Optiemus Infracom Q4 FY26 results will reflect India’s growing electronics manufacturing ecosystem through the PLI lens. At Rs 220, the stock is 42% below its 52-week high, with thin margins being the primary investor concern. Revenue growth toward Rs 700 Cr with PAT improvement above Rs 15 Cr would demonstrate operating leverage is kicking in. New OEM partnership announcements remain the most powerful potential catalyst. Consult a SEBI-registered advisor before investing.

This content is published by Univest, a SEBI-registered research and advisory platform. All analyst estimates and price targets cited are from publicly available broker notes. Past performance is not indicative of future results. Investors should conduct independent due diligence before making any investment decisions.

For more Q4 FY26 previews across IT, banking, auto, pharma, and cement sectors, visit Univest Blogs.

Frequently Asked Questions

What is the Optiemus Infracom Q4 results 2026 date?

Optiemus Infracom Q4 FY26 results are scheduled for May 2026 (Expected). The board of directors will meet on this date to approve the audited financial statements and consider a dividend recommendation for FY26.

What is the Optiemus Infracom Q4 FY26 PAT estimate?

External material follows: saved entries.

/-! ### Prefetch and whey -/

/-- How a run goes on from a place, with the loop levels and the stack as they will stand there (R239, R240, R242). -/
def State.pathNext (s : State) (v : Nat) (p : RunAt) : List RunAt :=
  let w := s.stepWord v p.step
  let n := bf w 119 118
  let at_ (i : Nat) : RunAt := { p with step := i }
  match opOf w with
  | 0x06 => (branchWays p.step w).map at_
  | 0x07 => [{ p with step := p.step + 1, loops := p.loops.set n (some (bf w 31 0, p.step + 1, bf w 31 0 == 0)) }]
  | 0x08 =>
    match (p.loops[n]?).getD none with
    | none => []
    | some (c, st, inf) =>
      if inf then [at_ st]
      else if c = 1 then [{ p with step := p.step + 1, loops := p.loops.set n none }]
      else [{ p with step := st, loops := p.loops.set n (some (c - 1, st, false)) }]
  | 0x09 => if 8 ≤ p.stack.length then [] else [{ p with step := bf w 81 64, stack := (p.step + 1) :: p.stack }]
  | 0x0A => match p.stack with
    | [] => []
    | i :: t => [{ p with step := i, stack := t }]
  | _ => (stepSuccs p.step w).map at_

/-- The place from which the run after step `i` begins, with the loop levels and the stack of sequencer `k`. -/
def State.placeOf (s : State) (k i : Nat) : RunAt :=
  { step := i, stack := (s.sq k).stack
    loops := (List.range 4).map fun n =>
      if s.bit (loopR k n + 4) 31 then some ((s.rd (loopR k n)).toNat, s.fld (loopR k n + 4) 17 0, s.bit (loopR k n + 4) 30) else none }

/-- A step at which a run would end now: a FLIP stalls while its queue is full (R252, R265). -/
def State.endsNow (s : State) (w : BitVec 128) : Bool :=
  endsRun w || (opOf w == 0x12 && !tb w 115 && s.flipFull (bf w 119 118))

/-- The ends of the run that follows step `i`, and whether it holds a decision or the step is one (R273). At most 1,024 places are
looked at (log entry 109). -/
def State.runAfter (s : State) (k i : Nat) : List Nat × Bool :=
  let v := s.ownerVi .seq k
  let p := s.placeOf k i
  runEnds (fun p => s.endsNow (s.stepWord v p.step)) (fun p => isDecision (s.stepWord v p.step)) (s.pathNext v) 1024
    ((stepSuccs i (s.stepWord v i)).map fun j => { p with step := j }) [] [] (isDecision (s.stepWord v i))

/-- At the begin of an output or holding step at index `i` the heads of every path through its run are fetched, if a decision
lies there (R273), and the tail and the loop section of a PLAYLOOP with an exit test. -/
def State.prefetch (s : State) (k i : Nat) : State :=
  let v := s.ownerVi .seq k
  let w := s.stepWord v i
  let s := match s.stepDesc v i with
    | some d => if opOf w == 0x02 && tb w 63 then s.each (loopHeads (bf w 111 96) d) fun s h => s.addHead k d h else s
    | none => s
  let (ends, dec) := s.runAfter k i
  if dec then
    s.each ends fun s e =>
      match namedDesc (s.stepWord v e), s.stepDesc v e with
      | some d, some x => if x.typ = 1 ∨ x.typ = 3 then s.addHead k x { desc := d, elem := 0, bytes := min 4096 x.extent } else s
      | _, _ => s
  else s

/-! ### Step boundaries -/

/-- A marker change at boundary `b` (R247, R272): levels, and the return of a pulse. -/
def State.setMarkers (s : State) (k b mask value : Nat) (pulse : Bool) (width : Nat) : State :=
  s.each ((List.range 4).filter mask.testBit) fun s m =>
    let old := s.bit (seqR k + 0x44) (8 + m)
    let x := s.sq k
    let keep := x.pulses.filter fun p => p.1 != m
    let s := s.setSq k { x with pulses := if pulse then keep ++ [(m, b + width, old)] else keep }
    (s.wbit (seqR k + 0x44) (8 + m) (value.testBit m)).setLevel (4 * k + m) (value.testBit m)

/-- One effect of a run at its boundary `b` (R266, R295). -/
def State.applyEff (s : State) (k b : Nat) : Eff → State
  | .marker m v p w => s.setMarkers k b m v p w
  | .freq ch mode f l =>
    let s := s.setFreqAt ch mode f l
    if mode = 2 ∧ (s.act (actId 4 ch)).armed = true then s.setAo ch { s.ao ch with phaseRef := some (b, f) } else s
  | .phase ch add p =>
    let x := s.ao ch
    s.setAo ch { x with phase := BitVec.ofNat 16 (if add then x.phase.toNat + p else p) }
  | .ampl ch a r l => s.setAmplAt ch a r l
  | .timing bs t => s.each bs fun s j => s.selectTset j t
  | .flip l fb full timed pol time =>
    if full && s.flipFull l then s.wbit (seqR k + 0x44) 12 true
    else s.each (if l = 2 then (if s.lock2 then [0] else [0, 1]) else [l]) fun s l => s.dsiPush l fb timed pol time
  | .post q dvi p =>
    (s.post (s.ownerVi .seq k) (some (s.relNum .seq k)) dvi q (BitVec.ofNat 64 p)).1
  | .fire ch => s.swFire (s.ownerVi .seq k) ch

/-- The real demand of a segment, at the rates in force, exceeds its class by more than 0.5 % (R208, R209). -/
def State.overClass (s : State) (k : Nat) (d : Desc) (f : Nat) : Bool :=
  let l := (s.sq k).tl
  d.mem && decide (classMBps d.rate * 1005 * l.num * f * 8 < 25600 * l.den * d.eb * 1000)

/-- What a step that plays does at the boundary `b` at which it begins: the check of R207, the table, UNDERCLASS, ECC_DATA. -/
def State.playBegins (s : State) (k i b : Nat) (c : Cur) (dest di : Nat) : State :=
  let v := s.ownerVi .seq k
  match (s.dirEntry v di).map s.descAt with
  | none => s
  | some d =>
    if s.sideEffect v d then (s.noteFault k 0x0E i).haltSeq k 2
    else
      let n := s.headBytes k di 0
      let s := if d.typ = 2 then s.takeTable dest di else s.takeHead k di 0
      let s := s.setSq k { s.sq k with took := n }
      let f := if d.typ = 1 then s.interp dest else 1
      let s := if s.overClass k d f then (s.wbitv v 0x182C 4 true).setSq k { s.sq k with loose := true } else s
      s.watchData k i b c d f

/-- A run of more than 64 executions is not complete at its boundary: the outputs hold from there on (R267). -/
def SeqSt.stalls (x : SeqSt) : Option Nat :=
  if x.queue.isEmpty && decide (64 ≤ x.runLen) && x.cur != Cur.stall then x.target else none

/-- At the first boundary of a start its channels take up the sequencer's samples. -/
def State.outBegins (s : State) (k b : Nat) : State :=
  if s.seqState k ≠ 1 then s else s.each (s.aoutsOf k) fun s n => s.aoutBegin n ((s.sq k).at_ b)

/-- STEP_BOUNDARY (R266): the outputs up to the boundary, set-point shadows, the effects of the run in program order, and the
step that begins. -/
def execStepBoundary (k : Fin 16) (s : State) : Res :=
  match (s.sq k).queue with
  | [] => match (s.sq k).stalls with
    | some b =>
      let s := (s.playTo k b).outBegins k b
      ok ((s.setSq k { s.sq k with cur := .stall, began := b }).setSeqState k 3)
    | none => ok s
  | (b, i, effs, c) :: _ =>
    let s := (s.playTo k b).outBegins k b
    let s := s.boundary (· == seqR k)
    let s := s.each (s.aoutsOf k) fun s n => (s.applySetPoints n).applyTrims 1 n
    let s := match c with
      | .play true _ _ _ _ | .loop true _ _ _ _ _ _ _ _ =>
        let v := s.ownerVi .seq k
        let w := 2 ^ ((s.curDesc v c).map Desc.banks).getD 0
        s.each (s.curBanks v c w) fun s x => (s.boundary (bankShadow x.1)).applyTrims 2 x.1
      | _ => s
    let x := s.sq k
    let s := s.setSq k { x with queue := x.queue.tail, cur := c, began := b, took := 0 }
    let s := s.each effs fun s e => s.applyEff k b e
    let s := s.setSeqState k (if c.holds || c == Cur.stall then 3 else 2)
    let s := match c with
      | .play _ dest di _ _ | .loop _ dest di _ _ _ _ _ _ => s.playBegins k i b c dest di
      | .sync _ _ _ _ => s.setSq k { s.sq k with arrived := some s.time.mono }
      | .halting why => s.haltSeq k why
      | _ => s
    if s.seqOn k && c != Cur.stall then ok (s.prefetch k i) else ok s

/-- A pulsed marker returns (R247, R272). -/
def execMarkerPulseReturn (k : Fin 16) (m : Fin 4) (s : State) : Res :=
  let x := s.sq k
  match x.pulses.find? fun p => p.1 == m.val with
  | some (_, _, lv) =>
    let s := s.setSq k { x with pulses := x.pulses.filter fun p => p.1 != m.val }
    ok ((s.wbit (seqR k + 0x44) (8 + m) lv).setLevel (4 * k + m) lv)
  | none => ok s

/-! ### Holding steps -/

/-- HOLD ends at the boundary COUNT output periods after its own (R268): the run that follows is to commit for it. -/
def execHoldEnd (k : Fin 16) (s : State) : Res :=
  let x := s.sq k
  match x.plan, x.target with
  | .hold n, none => ok (s.setSq k { x with target := some (x.planAt + n) })
  | _, _ => ok s

/-- The candidate boundary whose commit cycle is this one (R269). -/
def State.candidate (s : State) (x : SeqSt) : Option Nat :=
  [x.planAt + 1, max (x.planAt + 1) (x.from_ (s.time.mono + 2048))].find? fun j => s.commitCycle x j == s.time.mono

/-- A WAIT_EVENT finds its flag set (R237, R269): the flag is consumed, and the run commits for the candidate boundary. -/
def execWaitEventEnd (k : Fin 16) (s : State) : Res :=
  let x := s.sq k
  match x.plan, x.target with
  | .waitEvent i _ _, none =>
    if s.ef k i then
      let j := (s.candidate x).getD (max (x.planAt + 1) (x.from_ (s.time.mono + 2048)))
      ok ((s.consumeEf k i).setSq k { x with target := some j })
    else ok s
  | _, _ => ok s
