-- ==== Sys2Proof/Machine/Trigger.lean ====
section
/-! DEFINITION. Trigger outputs (11). Bits of TRGn_STATUS: 0 ARMED, 1 ACTIVE, 2 LATE, 3 DROPPED, 4 MERGED, 5 CUT, 6 REFUSED,
7 NOCLK. -/

namespace Sys2Proof.Machine

def State.wtrg (s : State) (n i : Nat) (b : Bool) : State := s.wbit (trgR n + 8) i b

/-- TRGn_WIDTH in TU (R334). -/
def State.trgWidth (s : State) (n : Nat) : Nat := s.fld (trgR n + 0x14) 4 0 * 2 ^ 32 + (s.rd (trgR n + 0x10)).toNat

/-- A leading edge to come at elapsed time `t`, its trailing edge WIDTH later; the output is busy until then (R335). -/
def State.addPulse (s : State) (n t : Nat) : State :=
  let e := t + s.trgWidth n
  let x := s.trg n
  (s.setTrg n { x with busyTo := max x.busyTo e, leads := x.leads ++ [(t, e)] }).at_ (s.cycleOf t)
    (.trgLeadingEdge (Fin.ofNat 8 n))

/-- The output is busy in this cycle (R335). -/
def State.trgBusy (s : State) (n : Nat) : Bool := decide (s.time.mono < (s.trg n).busyTo)

/-- An event or FIRE (R335, R338): missed while busy or while SYN-C is muted. -/
def State.eventPulse (s : State) (n : Nat) : State :=
  if !(s.bit (trgR n) 2 && s.bit (trgR n) 0) then s
  else if s.synBit 2 1 then (s.incSat (trgR n + 0x28) 1).wtrg n 7 true
  else if s.trgBusy n then s.incSat (trgR n + 0x28) 1
  else s.addPulse n (s.time.mono + 64 + (s.rd (trgR n + 0xC)).toNat)

/-- TRGn_CMD.FIRE. -/
def execFire (n : Fin 8) (s : State) : Res := ok (s.eventPulse n)

/-- An event at consumer 64 + n. -/
def execTrgEvent (n : Fin 8) (s : State) : Res := ok (s.eventPulse n)

/-- TRGn_CMD.ARM (R336): refused in SERVICE and SAFE. -/
def execTrgArm (n : Fin 8) (s : State) : Res :=
  if s.noStart then ok (s.wtrg n 6 true)
  else
    let s := s.arm (actId 5 n) (s.rd64 (trgR n + 0x18) (trgR n + 0x1C)) (s.bit (trgR n) 3) 0
    ok ((s.setTrg n { s.trg n with missed := false }).reviewMode)

/-- TRGn_CMD.DISARM. -/
def execTrgDisarm (n : Fin 8) (s : State) : Res := ok ((s.disarm (actId 5 n)).reviewMode)

/-- When a timed pulse's leading edge falls, in elapsed TU (R336, R43). -/
def State.trgEdgeAt (s : State) (n : Nat) : Nat :=
  let x := s.act (actId 5 n)
  max (s.targetAt x.target) (if x.late then x.earliest else 0)

/-- A timed pulse's target (R336). A target that passes while SYN-C is muted is taken up at the restart as a late action
(R338). -/
def execTrgTimedPulse (n : Fin 8) (s : State) : Res :=
  let a := actId 5 n
  let x := s.act a
  if !x.armed || x.defer || decide (s.time.mono + 32 ≤ s.trgEdgeAt n) then ok s
  else if s.synBit 2 1 then ok (s.setTrg n { s.trg n with missed := true })
  else if (s.trg n).missed then
    let s := (s.setTrg n { s.trg n with missed := false }).judge a x s.now
    if (s.act a).armed then ok (((s.disarm a).addPulse n s.time.mono).reviewMode) else ok s.reviewMode
  else ok (((s.disarm a).addPulse n (s.trgEdgeAt n)).reviewMode)

/-- A leading edge (R335, R337): a pulse in progress is extended with MERGED, otherwise a pulse begins and counts. Edges stand on SYN-C's
taps (R334); one that falls while SYN-C is muted is missed (R338, log entry 122). -/
def execTrgLeadingEdge (n : Fin 8) (s : State) : Res :=
  let x := s.trg n
  match x.leads.find? fun e => decide (e.1 < s.time.mono + 32) with
  | none => ok s
  | some (t, e) =>
    let x := { x with leads := x.leads.erase (t, e) }
    if s.synBit 2 1 then ok (((s.setTrg n x).incSat (trgR n + 0x28) 1).wtrg n 7 true)
    else
      let merge := s.bit (trgR n + 8) 1 && decide (t ≤ x.trail)
      let trail := if merge then max x.trail e else e
      let s := (s.setTrg n { x with trail := trail, trailTap := s.onTap (trail * 2 ^ 40), leadTap := if merge then x.leadTap else s.onTap (t * 2 ^ 40) }).at_ (s.cycleOf trail) (.trgPulseEnd n)
      if merge then ok (s.wtrg n 4 true) else ok ((s.wtrg n 1 true).incWrap (trgR n + 0x24) 1)

/-- A trailing edge. -/
def execTrgPulseEnd (n : Fin 8) (s : State) : Res :=
  if s.bit (trgR n + 8) 1 && decide ((s.trg n).trail < s.time.mono + 32) then ok (s.wtrg n 1 false) else ok s

/-- TRGn_CMD.CNT_CLR: PULSES and MISSED clear. -/
def execTrgCntClr (n : Fin 8) (s : State) : Res := ok ((s.clrCnt (trgR n + 0x24)).clrCnt (trgR n + 0x28))

end Sys2Proof.Machine
end

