/-- The deliveries of a line that assert by now. -/
def State.impDue (s : State) (n : Nat) : List Deliv :=
  (s.impWaiting n).filter fun d => (s.assertAt n d).any (· ≤ s.time.mono)

/-- The assertion a delivery makes. -/
def State.impSrc (s : State) (n : Nat) (d : Deliv) : Src :=
  { s.srcOf (122 + n) d.stamp with
    unit := BitVec.ofNat 8 d.unit, imp := true, multi := d.multi, swf := d.swf,
    late := d.due.isNone && (s.act (impAct n d.slot)).late, prov := false }

def firstDeliv : Deliv → List Deliv → Deliv
  | a, [] => a
  | a, b :: t =>
    let le := a.stamp.toNat < b.stamp.toNat || (a.stamp == b.stamp && decide (a.unit * 256 + a.srcp ≤ b.unit * 256 + b.srcp))
    firstDeliv (if le then a else b) t

/-- IMPORT_DELIVER (R493, R495): the deliveries of line `n` due in this cycle make one assertion. -/
def execImportDeliver (n : Fin 32) (s : State) : Res :=
  match s.impDue n with
  | [] => ok s
  | a :: t =>
    if !s.time.fclk then ok s
    else
      let d := firstDeliv a t
      let x := { s.impSrc n d with multi := d.multi || !t.isEmpty }
      let due := a :: t
      let s := s.setImpQ n ((s.impWaiting n).filter fun e => !due.contains e)
      let s := s.each (due.filter fun e => e.due.isNone) fun s e => s.disarm (impAct n e.slot)
      ok (((s.wr (impR n + 4) (BitVec.ofNat 32 d.info)).assertSrc x).reviewMode)

/-- An EVENT at this unit's import lines (R493, R494). -/
def State.eventIn (s : State) (src : Nat) (stamp : Time) (budget lch srcp : Nat) (foreign multi swf : Bool) (delay : Nat) :
    State :=
  s.each (s.linesFor 0 src (some lch)) fun s n =>
    let d : Deliv := { slot := 0, due := none, stamp := stamp, unit := src, srcp := srcp, info := src * 2 ^ 24 + lch * 65536,
                       multi := multi, swf := swf }
    if foreign || !s.rootDomain then (s.deliver n d none delay).incSatv (s.lineVi n) 0x3624 1
    else s.deliver n d (some (stamp + BitVec.ofNat 64 budget)) delay

/-- EVENT received (R490, R493). -/
def execEvent (a : Via) (dst src : Byte) (stamp : Time) (budget : Word) (lch srcp : Byte) (foreign multi swf : Bool) (s : State) : Res :=
  if !s.hears a.port then ok s
  else
    let s := s.accept a.port 1
    let s := if dst.toNat = s.addr ∨ dst.toNat = 255 then
        s.eventIn src.toNat stamp budget.toNat lch.toNat srcp.toNat foreign multi swf 0 else s
    if dst.toNat = s.addr then ok s
    else ok (s.forward dst.toNat a (.event dst src stamp budget lch srcp foreign multi swf))

/-- IRQ_MSG at this unit (R500). -/
def State.irqIn (s : State) (src svi vector dvi : Nat) : State :=
  let l := (s.linesFor 3 src none).filter fun n => s.owns dvi .evg (n / 2)
  if l.isEmpty then s.incSatv dvi 0x3620 1
  else s.each l fun s n =>
    s.deliver n { slot := 0, due := none, stamp := s.now, unit := src, srcp := 0,
                  info := src * 2 ^ 24 + svi * 65536 + vector, multi := false, swf := false } none 0

/-- IRQ_MSG received. -/
def execIrqMsg (a : Via) (dst src svi vector dvi : Byte) (s : State) : Res :=
  if !s.hearsRsp a.port then ok s
  else
    let s := s.accept a.port 2
    if dst.toNat = s.addr then ok (s.irqIn src.toNat (svi.toNat % 32) vector.toNat (dvi.toNat % 32))
    else ok (s.forward dst.toNat a (.irqMsg dst src svi vector dvi))

/-- Interrupt messages that became ready in the cycle leave as IRQ_MSG while the ports' RSP channels have room, or reach this unit's
own lines; those the port cannot take wait (R435, R500). -/
def State.sendIrqs (s : State) : State :=
  s.each s.out fun s e => match e.2 with
    | .irq v u d n =>
      let t := { s with out := s.out.erase e }
      if u = s.addr then t.irqIn u v n d
      else if (s.routeOf u none).all fun p => decide ((s.kp p).rsp.length < 8) then
        t.route u none 0 (.irqMsg (BitVec.ofNat 8 u) (BitVec.ofNat 8 s.addr) (BitVec.ofNat 8 v) (BitVec.ofNat 8 n) (BitVec.ofNat 8 d))
      else s
    | _ => s

/-! ### Export lines (R492) -/

def State.setExpQ (s : State) (n : Nat) (q : List Src) : State :=
  { s with kl := { s.kl with exps := Tab.set (fun _ => []) s.kl.exps n q } }

/-- Queued exports move to the ports' EVT channels while these have room; one for a unit that no port leads to is lost. -/
def State.pumpExports (s : State) : State :=
  s.each (List.range 32) fun s n =>
    match s.expQ n with
    | [] => s
    | x :: t =>
      let c := s.rd (expR n)
      let ps := s.routeOf (bf c 15 8) none
      if ps.isEmpty && bf c 15 8 != 255 then (s.setExpQ n t).incSatv (s.lineVi n) 0x3628 1
      else if ps.all fun p => decide ((s.kp p).evt.length < 8) then
        let sp : Byte := if x.swf && !x.imp then BitVec.ofNat 8 x.swvi.val else BitVec.ofNat 8 x.prod
        (s.setExpQ n t).route (bf c 15 8) none 0
          (.event (BitVec.ofNat 8 (bf c 15 8)) (BitVec.ofNat 8 s.addr) x.stamp (s.rd 0x3420) (BitVec.ofNat 8 (bf c 7 0)) sp
            (!s.rootDomain) x.multi x.swf)
      else s

/-- An event at export consumer `n` (R492), sent from the cycle after on. One whose stamp counts on the fast grid before the handoff waits
for its conversion (R20); one that comes in the cycle in which the last port closes counts in KL_EXP_LOST. -/
def execExportEv (n : Fin 32) (x : Src) (s : State) : Res :=
  let c := s.rd (expR n)
  if !tb c 31 then ok s
  else if x.prov && s.time.handoff then ok (s.after 32 (.exportEv n x))
  else
    let dest := bf c 15 8
    let sp := if x.swf && !x.imp then x.swvi.val else x.prod
    let home (s : State) : State :=
      s.eventIn s.addr x.stamp (s.rd 0x3420).toNat (bf c 7 0) sp (!s.rootDomain) x.multi x.swf 32
    if !s.inTree then
      let lost := s.incSatv (s.lineVi n) 0x3628 1
      (if dest = 255 ∨ dest = 0 then ok (home (if s.kl.lostAt = some s.time.mono then lost else s)) else ok lost)
    else
      let s := if dest = 255 ∨ dest = s.addr then home s else s
      if dest = s.addr then ok s
      else if 4 ≤ (s.expQ n).length then ok s
      else ok (s.setExpQ n (s.expQ n ++ [x]))

/-! ### The tree (R471 to R477) -/

/-- The better of two root candidates (R471). -/
def betterRoot (prio : Nat) (serial : BitVec 64) (prio' : Nat) (serial' : BitVec 64) : Bool :=
  decide (prio' < prio) || (prio == prio' && decide (serial.toNat < serial'.toNat))

/-- Put a member into the roster, or take one out (R480); LINK pends in every VI. -/
def State.setRos (s : State) (u : Nat) (e : Option RosEnt) : State :=
  let s := (s.wbit (0x3440 + 4 * (u / 32)) (u % 32) e.isSome)
  let s := { s with kl := { s.kl with roster := Tab.set (fun _ => none) s.kl.roster u e } }
  (s.wr 0x342C (BitVec.ofNat 32 (s.kl.roster.length))).pendAll 23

Analysts estimate Optiemus Infracom Q4 FY26 net profit (PAT) in the range of Rs 12–18 Cr. This estimate is based on revenue assumptions of Rs 650–750 Cr and a margin of EBITDA 3–5%. Actual results may differ from these consensus estimates.

What is Optiemus Infracom’s share price ahead of Q4 results?

Optiemus Infracom shares are trading at approximately Rs 220 as of early April 2026. The 52-week high is Rs 380 and the 52-week low is Rs 180. The one-year return is -32% and the market cap stands at Rs 1,250 Cr.

Will Optiemus Infracom declare a dividend in Q4 2026?

Optiemus Infracom is expected to consider a dividend of Rs 1 per share at the Q4 FY26 board meeting on May 2026 (Expected). The quantum signals management’s confidence in free cash flow generation for FY26.

Which analysts have a Buy rating on Optiemus Infracom?

YES Securities (target Rs 290) have positive ratings on Optiemus Infracom ahead of Q4 FY26 results.

What were Optiemus Infracom Q3 FY26 results?

In Q3 FY26, Optiemus Infracom reported revenue of Rs 588 Cr and PAT of Rs 10 Cr, with margins at EBITDA 3.8%. These numbers provided the base for Q4 FY26 estimates and analyst coverage updates.

When do Infosys and TCS announce Q4 results 2026?

TCS announced Q4 FY26 results on April 9, 2026. See the full TCS Q4 Results 2026 preview. Infosys announced Q4 FY26 results on April 23, 2026.

Is Optiemus Infracom a good investment ahead of Q4 results?

Optiemus Infracom at Rs 220 offers a risk-reward that depends on Q4 execution and FY27 guidance. Investors should review the analyst estimates, monitor the results announcement, and consult a SEBI-registered advisor before making investment decisions. Past performance is not indicative of future results.

Disclaimer: Investment in the share market is subject to risk. This article is for informational and educational purposes only and does not constitute investment advice. All financial data and analyst estimates are sourced from publicly available information including NSE/BSE filings and company investor relations pages. Verify all numbers before investing. Consult a SEBI-registered advisor before making investment decisions.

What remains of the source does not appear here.